Lawson waits until the straight razor lifts off his throat to say, “I’m not really a musical theater guy.”
And so it goes.
The valet/barber finishes, slaps a minty-smelling aftershave on Lawson’s face, and is replaced by a man in an honest to God waistcoat, bearing a tape measurer, accompanied by two assistants with a wheeled clothing rack loaded with fine material. A tailor, then, one who glares at Lawson through his small, round glasses and gestures impatiently when Lawson doesn’t rise from his chair quickly enough.

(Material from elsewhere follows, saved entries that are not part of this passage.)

-- ==== Sys2Proof/Certificates/Slice0/Obligations.lean ====
section
/-! DEFINITION. The statements for the provers, one definition each, with the rules of spec/ that they formalise. -/

open Sys2Proof Sys2Proof.Machine

/-- The four words worked through in 02 (add with a small constant, add with a literal word, ld, br) decode to what they are named, and a
reserved operand code in the third place is refused; a custom word of 10 R210 and a bytecode of 10 R213 decode too. -/
def Claims.DecodeWords : Prop :=
  decode32 0x0402CCD4 0 0 = .ok (.add (.w 3) (.w 4) (.small 5) .x64) ∧
  decode32 0x0402CCB0 0x000186A0 0 = .ok (.add (.w 3) (.w 4) (.lit32 100000) .x64) ∧
  decode32 0x0402CCB8 0 0 = .error .reservedOperand ∧
  decode32 0x4288B304 0 0 = .ok (.ld .s32 true false 2 (.w 3) (.w 4) 4) ∧
  decode32 0x288D0BFD 0 0 = .ok (.br .ltI (.w 5) (.g 2) 0x3FD) ∧
  decodeHelm 0x0073028B = .ok (.swqRun 5 6 7) ∧
  decodeBytes [0x0C, 1, 2, 3] = .ok (.swqAdd false 1 2 3)

/-- Major codes 0x00, 0x0E, 0x0F, 0x22, 0x23 and 0x38 to 0x3F hold no instruction, whatever the other bits and words (02 R38). -/
def Claims.ReservedMajorsRefused : Prop :=
  ∀ (w l0 l1 : W32), (fld w 26 6).toNat ∈ [0x00, 0x0E, 0x0F, 0x22, 0x23] ∨ 0x38 ≤ (fld w 26 6).toNat →
    decode32 w l0 l1 = .error .reservedMajor

/-- Words written out from the spec decode to what they stand for; reserved major codes hold no instruction: the claims above. -/
def Obligations.DecodedWords : Prop := Claims.DecodeWords ∧ Claims.ReservedMajorsRefused

/-- Decoding the words of a well-formed compute instruction gives it back, whatever follows them (02 R32-R45). -/
def Obligations.EncodeDecodeCompute : Prop :=
  ∀ (i : Instr) (l0 l1 : W32), wellFormed i = true → isCompute i = true → (literals i).isPrefixOf [l0, l1] = true →
    decode32 (headWord i) l0 l1 = .ok i

/-- Decoding the bytes of a well-formed bytecode gives it back, whatever follows them (10 R213). -/
def Claims.EncodeDecodeBytecode : Prop :=
  ∀ (i : Instr) (rest : List Byte), wellFormed i = true → isBytecode i = true → decodeBytes (encodeBytes i ++ rest) = .ok i

/-- Decoding the word of a helm custom instruction gives it back (10 R210). -/
def Claims.EncodeDecodeHelm : Prop :=
  ∀ (i : Instr), isHelm i = true → decodeHelm (headWord i) = .ok i

/-- Decoding a well-formed bytecode and a helm custom word gives it back: the claims above. -/
def Obligations.EncodeDecodeHelmSide : Prop := Claims.EncodeDecodeBytecode ∧ Claims.EncodeDecodeHelm

/-- A step runs the instruction that its agent fetches, and then settles the threads in tow. A core that issues from a slot executes the decoded
word, once the barrel pointer has moved, unless the thread has a relaxed access that failed and is not inside an operation; a park or watchdog trap that is
due meets it behind that. A word that is no instruction traps. A motor forwards what it executes, unless a butty's buffer is full, which removes
it (log entry 29); a butty executes the first of its buffer. A hart executes a custom word, a standard word or takes the interrupt or fault that its fetch
met; an engine executes a bytecode; an event happens; and a cycle ends once every core has issued and done what falls into it (01 R22, R26, R27; 02
R46; 10 R211; log entries 1, 21). -/
def Claims.StepRunsDecoded : Prop :=
  (∀ (s : State) (c : Nat) (k : Fin 16) (l : List Act) (w l0 l1 : W32) (i : Instr),
    s.power = true → s.agenda = .issue c k :: l → issues { s with agenda := l } c k = true →
    ((s.thread c k).midway = true ∨ failedRelaxed (s.thread c k) = none) → (s.thread c k).tow = .none → fetch { s with agenda := l } c k = .ins w l0 l1 →
    decode32 w l0 l1 = .ok i →
    step s = mapNext (exec i (begin { s with agenda := l } c k w)) fun t => settleTows (t.afterIssue c k (s.thread c k).midway)) ∧
  (∀ (s : State) (c : Nat) (k : Fin 16) (l : List Act) (w l0 l1 : W32) (e : DecodeError),
    s.power = true → s.agenda = .issue c k :: l → issues { s with agenda := l } c k = true →
    ((s.thread c k).midway = true ∨ failedRelaxed (s.thread c k) = none) →
    ((s.thread c k).tow = .none ∨ ∃ gid a, (s.thread c k).tow = .motor gid a ∧ a ≠ (s.thread c k).pc) →
    fetch { s with agenda := l } c k = .ins w l0 l1 → decode32 w l0 l1 = .error e →
    step s = mapNext (exec (.reservedEncoding w) (begin { s with agenda := l } c k w)) fun t => settleTows (t.afterIssue c k (s.thread c k).midway)) ∧
  (∀ (s : State) (c : Nat) (k : Fin 16) (l : List Act) (w l0 l1 : W32) (i : Instr) (gid : Half) (a : Word),
    s.power = true → s.agenda = .issue c k :: l → issues { s with agenda := l } c k = true →
    ((s.thread c k).midway = true ∨ failedRelaxed (s.thread c k) = none) → (s.thread c k).tow = .motor gid a → a ≠ (s.thread c k).pc →
    fetch { s with agenda := l } c k = .ins w l0 l1 → decode32 w l0 l1 = .ok i →
    let b := begin { s with agenda := l } c k w
    step s = if buttyFull b gid then .next (settleTows ((b.remove .motor).afterIssue c k (s.thread c k).midway))
      else mapNext (exec i b) fun t => settleTows ((forward b t i gid).afterIssue c k (s.thread c k).midway)) ∧
  (∀ (s : State) (c : Nat) (k : Fin 16) (l : List Act) (gid : Half) (f : Forwarded) (r : List Forwarded),
    s.power = true → s.agenda = .issue c k :: l → issues { s with agenda := l } c k = true →
    ((s.thread c k).midway = true ∨ failedRelaxed (s.thread c k) = none) → ((s.thread c k).tow = .butty gid ∨ (s.thread c k).tow = .draining gid) → (s.thread c k).fwd = f :: r →
    step s = mapNext (exec f.ins (beginButty { s with agenda := l } c k f)) fun t => settleTows (t.afterIssue c k (s.thread c k).midway)) ∧
  (∀ (s t : State) (h : Fin 32) (l : List Act) (w : W32) (i : Instr),
    s.power = true → s.agenda = .hart h :: l → helmFetch { s with agenda := l } h = .word w t → decodeHelm w = .ok i →
    step s = mapNext (exec i t) settleTows) ∧
  (∀ (s t : State) (h : Fin 32) (l : List Act) (w : W32),
    s.power = true → s.agenda = .hart h :: l → helmFetch { s with agenda := l } h = .word w t → isCustom0 w = false →
    step s = .next (settleTows (t.standardWord w))) ∧
  (∀ (s t : State) (h : Fin 32) (l : List Act),
    s.power = true → s.agenda = .hart h :: l → helmFetch { s with agenda := l } h = .fault t → step s = .next (settleTows t)) ∧
  (∀ (s t : State) (h : Fin 32) (l : List Act) (op : Byte) (bs : List Byte) (i : Instr),
    s.power = true → s.agenda = .swq h :: l → swqFetch { s with agenda := l } h = .bytes op bs t → decodeBytes bs = .ok i →
    step s = mapNext (exec i t) settleTows) ∧
  (∀ (s : State) (l : List Act) (i : Instr), s.power = true → s.agenda = .event i :: l → isEvent i = true →
    step s = mapNext (exec i { s with agenda := l }) settleTows) ∧
  (∀ (s : State) (l : List Act), s.power = true → s.agenda = .tick :: l → cycleOver { s with agenda := l } = true →
    step s = .next (settleTows (newCycle (tickClock { s with agenda := l }))))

“I hate suits,” he complains.
Ray shrugs. He’s got a magazine now, one with a sleek imported car on the front. “Everybody does. You get used to it.”
“You were made for a suit,” Natalia says, stepping in beside him as an assistant unfolds a tri-panel mirror around him and the tailor brandishes his tape like a weapon. “Those shoulders, those long legs.” She grins at their reflections. “You’ll look wonderful.”
The last time Lawson wore a suit was to his cousin’s wedding, and the pants had fallen three inches short; his mother tried to let down the hem in the restroom. It wasn’t a good scene.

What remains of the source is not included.